Of all the movies coming out this weekend, the documentary about water probably isn’t high on your priority list.  But perhaps I can convince you otherwise. Aquarela is the latest film from Viktor Kossakovsky, an acclaimed documentarian who once assembled a movie with footage that he shot from his bedroom window. Given his new, scintillating subject matter of water, you might think that Kossakovsky has a taste for elevating the mundane—but Aquarela is anything but ordinary. It’s not a documentary about water; it’s a documentary about how water is going to kill us all.

Aquarela makes that perfectly clear from the start. The film opens on Lake Baikal, a vast ice field in Russia that’s melting a few weeks earlier than usual. After watching a team of workers recover a car that fell through the ice, Kossakovsky’s camera happens to capture another vehicle as it tries to cross the lake, inevitably meeting the same fate. The workers and film crew rush to the scene of accident and save two passengers, but a third is trapped unconscious beneath the ice. We watch as two men hammer away at the frozen surface, but after too long a time, we stop holding our breaths—the third passenger has died, and we saw it happen. Suddenly Aquarela feels more like a horror movie than a documentary.

But that’s par for the course in our world of irreversible climate change. Water is coming for us not as sustenance, but as an avenging force. Aquarela never mentions climate change explicitly—there’s hardly any talking in the movie at all—but its presence is blaringly implicit. The documentary isn’t interested in proving the obvious; it assumes that the audience is aware of climate change going in, and gives us a taste of what we’re in for.

Aquarela accomplishes this through a remarkable feat of pure cinema. The film consists of wide, lingering shots of water in foreboding forms: icebergs cracking and collapsing, massive waves threatening to swallow a ship, the Category 5 hurricane that devastated Puerto Rico. The doc was transparently dangerous to shoot. But it was worth it: Kossakovsky’s cinematography is jaw-dropping, like Planet Earth for the era of the apocalypse. Aquarela captures the power and scope of an immovable object being forced to move. Earth is divine wrath through Aquarela’s lens—it giveth to the careless, and now it taketh away.

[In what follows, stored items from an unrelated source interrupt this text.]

-- ==== Sys2Proof/Laws/Bus.lean ====
section
/-!
SUPPORT. The operations of Machine/Bus.lean: the parts of the state that each may change, and what it keeps.
-/

namespace Sys2Proof.Machine

open Sys2Proof

set_option linter.all false

theorem State.keeps_writeMem {F : Nat} {s t : State} (hF : Within 425138 F) (h : Keeps F s t) (m : Nat) (a : Nat) (l : List Byte) : Keeps F s (t.writeMem m a l).st := by
  unfold State.writeMem
  repeat' first
    | with_reducible assumption
    | with_reducible refine Keeps.ite ?_ ?_
    | with_reducible first | apply State.keeps_memWrite | apply State.keeps_memFault | apply State.keeps_memTouch | apply State.keeps_portOrder
    | with_reducible exact hF.sub rfl
    | split
    | intro

theorem State.keeps_writeVat {F : Nat} {s t : State} (hF : Within 412850 F) (h : Keeps F s t) (m a : Nat) (l : List Byte) : Keeps F s (t.writeVat m a l).st := by
  have put : ∀ (l : List (Byte × Nat)) (u : Table Byte), Table.rising u = true →
      Table.rising (l.foldl (fun u e => Table.insert (a - 2 ^ 34 + e.2) e.1 u) u) = true := by
    intro l
    induction l with
    | nil => exact fun _ => id
    | cons e l ih => exact fun u w => ih _ (Table.rising_insert w)
  unfold State.writeVat
  split
  · exact State.keeps_reservedAccess (hF.sub rfl) h ..
  · exact h.step (Frame.vat' (hF.sub rfl) t _) rfl rfl fun c => { c with vat := put _ _ c.vat }

theorem State.keeps_writeAt {F : Nat} {s t : State} (hF : Within 20971518 F) (h : Keeps F s t) (m : Nat) (a : Nat) (v : Word) (codes : Option (List Int)) (bad : Bool) : Keeps F s (t.writeAt m a v codes bad).st := by
  unfold State.writeAt
  repeat' first
    | with_reducible assumption
    | with_reducible refine Keeps.ite ?_ ?_
    | with_reducible first | apply State.keeps_reservedAccess | apply State.keeps_writeMem | apply State.keeps_writeVat | apply State.keeps_regWrite
    | with_reducible exact hF.sub rfl
    | split
    | refine Keeps.ofFst (by assumption) ?_
    | refine Keeps.ofSnd (by assumption) ?_
    | intro

theorem State.passes_access {F : Nat} (hF : Within 8388608 F) (t : State) (m : Nat) (f : State → Done) (g : Passes F t (f t).st) : Passes F t (t.access m f) := by
  unfold State.access
  split
  · exact g.keeps ((Keeps.refl _).same (Frame.resp' (hF.sub rfl) _ _) rfl)
  · exact (State.keeps_answerError (hF.sub rfl) (Keeps.refl _) ..).passes

theorem State.keeps_access {F : Nat} {s t : State} (hF : Within 8388608 F) (h : Keeps F s t) (m : Nat) (f : State → Done) (g : Keeps F s (f t).st) : Keeps F s (t.access m f) := by
  unfold State.access
  split
  · exact g.same (Frame.resp' (hF.sub rfl) _ _) rfl
  · exact State.keeps_answerError (hF.sub rfl) h ..

theorem State.keeps_accessReg {F : Nat} {s t : State} (hF : Within 29360126 F) (h : Keeps F s t) (m : Nat) (r : Reg) (i j : Nat) (v : Word) (codes : Option (List Int)) (bad : Bool) :
    Keeps F s (t.accessReg m r i j v codes bad) := State.keeps_access (hF.sub rfl) h m _ (State.keeps_regWrite (hF.sub rfl) h ..)

theorem State.passes_readWords {F : Nat} (hF : Within 17235455 F) (m : Nat) (bad : Bool) : ∀ (n a : Nat) (t : State), Passes F t (State.readWords m bad n a t).1
  | 0, _, t => (Keeps.refl t).passes
  | n + 1, a, t => (State.passes_readAt (hF.sub rfl) t m a bad).trans (State.passes_readWords (hF.sub rfl) m bad n (a + 4) _)

theorem State.keeps_readBlock {F : Nat} {s t : State} (hF : Within 17202354 F) (h : Keeps F s t) (m : Nat) (a : Nat) (len : Nat) (bad : Bool) : Keeps F s (t.readBlock m a len bad).1 := by
  unfold State.readBlock
  repeat' first
    | with_reducible assumption
    | ((fail_if_no_progress extract_lets +onlyGivenNames x); first
      | (have g : State := x; clear g; refine Keeps.cut x ?_ ?_; (on_goal 2 => (intro _; try clear_value x)); (on_goal 1 => subst x))
      | (have g : _ → State := x; clear g; subst x) | (have g : _ → _ → State := x; clear g; subst x) | (have g : Option _ := x; clear g; subst x) | skip)
    | with_reducible refine Keeps.ite ?_ ?_
    | with_reducible refine Keeps.iteFst ?_ ?_
    | with_reducible first | apply keeps_freeBytes | apply State.keeps_clientUncorrectable | apply State.keeps_memRead | apply State.keeps_memArrive
    | with_reducible exact hF.sub rfl
    | split
    | refine Keeps.ofFst (by assumption) ?_
    | refine Keeps.ofSnd (by assumption) ?_
    | intro

theorem State.passes_webRead {F : Nat} (hF : Within 17235455 F) (t : State) (src tag a len : Nat) (bad : Bool) : Passes F t (t.webRead src tag a len bad) := by
  unfold State.webRead
  have k := State.keeps_served (hF.sub rfl) (Keeps.refl t) src 0x10 tag
  dsimp only
  split
  · exact (Keeps.refl t).passes
  · split
    · exact (State.keeps_respond (hF.sub rfl) (State.keeps_reservedAccess (hF.sub rfl) k ..) ..).passes
    · split
      · exact (State.keeps_respond (hF.sub rfl) k ..).passes
      · refine Passes.keeps ?_ (State.keeps_respond (hF.sub rfl) (Keeps.refl _) ..)
        split
        · exact (State.keeps_readBlock (hF.sub rfl) k ..).passes
        · exact (State.keeps_vatBytes (hF.sub rfl) _ _ k).passes
        · exact (State.keeps_reservedAccess (hF.sub rfl) k ..).passes
        · exact k.passes.trans (State.passes_readWords (hF.sub rfl) ..)

theorem State.keeps_writeWords {F : Nat} {s : State} (hF : Within 20971518 F) (m : Nat) : ∀ (n : Nat) (l : List Byte) (a : Nat) {t : State} (_ : Keeps F s t),
    Keeps F s (State.writeWords m n l a t).1
  | 0, _, _, _, h => h
  | n + 1, l, a, _, h => State.keeps_writeWords (hF.sub rfl) m n (l.drop 4) (a + 4) (State.keeps_writeAt (hF.sub rfl) h m a _ none false)

theorem State.keeps_webWrite {F : Nat} {s t : State} (hF : Within 20971518 F) (h : Keeps F s t) (src : Nat) (tag : Nat) (a : Nat) (l : List Byte) : Keeps F s (t.webWrite src tag a l) := by
  unfold State.webWrite
  repeat' first
    | with_reducible assumption
    | with_reducible refine Keeps.ite ?_ ?_
    | with_reducible first | apply State.keeps_reservedAccess | apply State.keeps_writeMem | apply State.keeps_writeVat | apply State.keeps_writeWords | apply State.keeps_respond | apply State.keeps_served
    | with_reducible exact hF.sub rfl
    | split
    | refine Keeps.ofFst (by assumption) ?_
    | refine Keeps.ofSnd (by assumption) ?_
    | ((fail_if_no_progress extract_lets +onlyGivenNames x); first
      | (have g : State := x; clear g; refine Keeps.cut x ?_ ?_; (on_goal 2 => (intro _; try clear_value x)); (on_goal 1 => subst x))
      | (have g : _ → State := x; clear g; subst x) | (have g : _ → _ → State := x; clear g; subst x) | (have g : Option _ := x; clear g; subst x) | skip)
    | intro

theorem State.keeps_tapLoad {F : Nat} {s t : State} (hF : Within 65536 F) (h : Keeps F s t) (ir : Nat) : Keeps F s (t.tapLoad ir) := by
  unfold State.tapLoad
  repeat' first
    | with_reducible assumption
    | fail_if_no_progress (with_reducible refine Keeps.jtag' (hF.sub rfl) ?_ (by with_reducible rfl))
    | intro

theorem State.keeps_tapCapture {F : Nat} {s t : State} (hF : Within 65536 F) (h : Keeps F s t) (n : Nat) (v : Nat) : Keeps F s (t.tapCapture n v) := by
  unfold State.tapCapture
  repeat' first
    | with_reducible assumption
    | fail_if_no_progress (with_reducible refine Keeps.jtag' (hF.sub rfl) ?_ (by with_reducible rfl))
    | intro

theorem State.keeps_tapDrive {F : Nat} {s t : State} (hF : Within 478386 F) (h : Keeps F s t) (ir : Nat) (scan : Option (Nat × Nat)) : Keeps F s (t.tapDrive ir scan) := by
  unfold State.tapDrive
  repeat' first
    | with_reducible assumption
    | with_reducible refine Keeps.ite ?_ ?_
    | with_reducible first | apply State.keeps_tapLoad | apply State.keeps_tapCapture | apply State.keeps_fault
    | fail_if_no_progress (with_reducible refine Keeps.jtag' (hF.sub rfl) ?_ (by with_reducible rfl))
    | with_reducible exact hF.sub rfl
    | split
    | refine Keeps.ofFst (by assumption) ?_
    | refine Keeps.ofSnd (by assumption) ?_
    | ((fail_if_no_progress extract_lets +onlyGivenNames x); first
      | (have g : State := x; clear g; refine Keeps.cut x ?_ ?_; (on_goal 2 => (intro _; try clear_value x)); (on_goal 1 => subst x))
      | (have g : _ → State := x; clear g; subst x) | (have g : _ → _ → State := x; clear g; subst x) | (have g : Option _ := x; clear g; subst x) | skip)
    | intro

theorem State.keeps_tapAnswer {F : Nat} {s t : State} (hF : Within 65536 F) (h : Keeps F s t) (a : Nat) : Keeps F s (t.tapAnswer a) := by
  unfold State.tapAnswer
  repeat' first
    | with_reducible assumption
    | with_reducible refine Keeps.ite ?_ ?_
    | with_reducible first | apply State.keeps_tapCapture
    | fail_if_no_progress (with_reducible refine Keeps.jtag' (hF.sub rfl) ?_ (by with_reducible rfl))
    | with_reducible exact hF.sub rfl
    | split
    | refine Keeps.ofFst (by assumption) ?_
    | refine Keeps.ofSnd (by assumption) ?_
    | ((fail_if_no_progress extract_lets +onlyGivenNames x); first
      | (have g : State := x; clear g; refine Keeps.cut x ?_ ?_; (on_goal 2 => (intro _; try clear_value x)); (on_goal 1 => subst x))
      | (have g : _ → State := x; clear g; subst x) | (have g : _ → _ → State := x; clear g; subst x) | (have g : Option _ := x; clear g; subst x) | skip)
    | intro

theorem State.keeps_watch {F : Nat} {s t : State} (hF : Within 262258 F) (h : Keeps F s t) (old : State) : Keeps F s (State.watch old t) :=
  State.keeps_each (State.keeps_watchSteps (hF.sub rfl) h) _ _ fun n _ g => State.keeps_autorangeFresh (hF.sub rfl) g n

theorem State.keeps_finish {F : Nat} {s t : State} (hF : Within 458234 F) (h : Keeps F s t) (b : State) : Keeps F s (State.finish b t) := by
  unfold State.finish
  exact Keeps.ite (h.asserted (hF.sub rfl) _) (State.keeps_settle (hF.sub rfl) _ (State.keeps_watch (hF.sub rfl) (State.keeps_settle (hF.sub rfl) _ h) b))

theorem State.passes_go {F : Nat} (hF : Within 458235 F) (t : State) (u : Nat) (body : State → State) (g : ∀ v, Passes F v (body v)) : Passes F t (t.go u body) :=
  ((State.passes_begin (hF.sub rfl) t u).trans (g _)).keeps (State.keeps_finish (hF.sub rfl) (Keeps.refl _) _)

theorem State.passes_act {F : Nat} (hF : Within 458235 F) (t : State) (u : Nat) (body : State → State) (g : ∀ v, Passes F v (body v)) : Passes F t (t.act u body) := by
  unfold State.act
  exact Passes.ite (Keeps.refl t).passes (Passes.ite (State.passes_begin (hF.sub rfl) ..) (State.passes_go (hF.sub rfl) t u body g))

theorem State.passes_actOn {F : Nat} (hF : Within 458235 F) (t : State) (u : Nat) (body : State → State) (g : ∀ v, Passes F v (body v)) : Passes F t (t.actOn u body) := by
  unfold State.actOn
  exact Passes.ite (Keeps.refl t).passes (State.passes_go (hF.sub rfl) t u body g)

/-- Where a command that goes on may lead: the queue stays, time does not go back, no fuse bit is lost and the state stays canonical. -/
structure Leads (F : Nat) (s : State) (o : Out) : Prop where
  passes : ∀ t, o = .next t → Passes F s t

theorem Leads.next {F : Nat} {s t : State} (h : Passes F s t) : Leads F s (.next t) := ⟨fun _ e => Host.Outcome.next.inj e ▸ h⟩

theorem Leads.fault {F : Nat} {s : State} {f : Fault} : Leads F s (.fault f) := ⟨fun _ e => nomatch e⟩

theorem Leads.refused {F : Nat} {s : State} {r : Refusal} : Leads F s (.refused r) := ⟨fun _ e => nomatch e⟩

theorem Leads.outIf {F : Nat} {s t : State} (b : Bool) (h : Passes F s t) : Leads F s (outIf b t) := by
  unfold Machine.outIf
  split
  · exact .next h
  · exact .fault

theorem Leads.ite {F : Nat} {s : State} {c : Prop} {_ : Decidable c} {o p : Out} (h : Leads F s o) (g : Leads F s p) : Leads F s (if c then o else p) := by
  split <;> assumption

end Sys2Proof.Machine
end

Kossakovsky shoots water in alienating ways to stress its otherworldly dominance. Oceans are shot without including the horizon as a frame of reference, rending us from the safety of a visual standpoint—are we above the water looking down, or below it looking up? Are we staring into miles of waves or wrapped up inside of one? It’s mesmerizing, and it’s drowning. Those with the privilege to watch it in a theater will gain the perspective of those already displaced by climate change.

The score, composed by the frontman of a Finnish cello-metal band, ensures that Aquarela prioritizes terror over beauty. Thrash metal plays over the sight of nature taking back its home, sonically actualizing the imminence of climate disaster. In the absence of music, Kossakovsky—who apparently had access to the world’s best microphones—accentuates the sounds of water in flux: the whipping ferocity of rain in the wind, the screams and groans of icebergs as they slowly collapse. The latter noises lose their tension after Aquarela spends an inordinate amount of time with melting ice, but everything after is auditory horror.

Human beings are framed almost entirely in long shots, emphasizing our smallness against the unstoppable force headed our way. But Kossakovsky, a master of storytelling through images, goes close-up on a person’s face just once, utilizing contrast to create the movie’s most emotional moment. A man taking shelter from a hurricane flashes someone a reassuring smile, and then stares back at the destruction around him with hardened determination. In this shot, humans aren’t so small and insignificant, and the true cost of climate change becomes overwhelmingly clear. Earth and its army of water are going to be fine—but we aren’t. Aquarela shatters the rainbow’s promise with a resounding crash.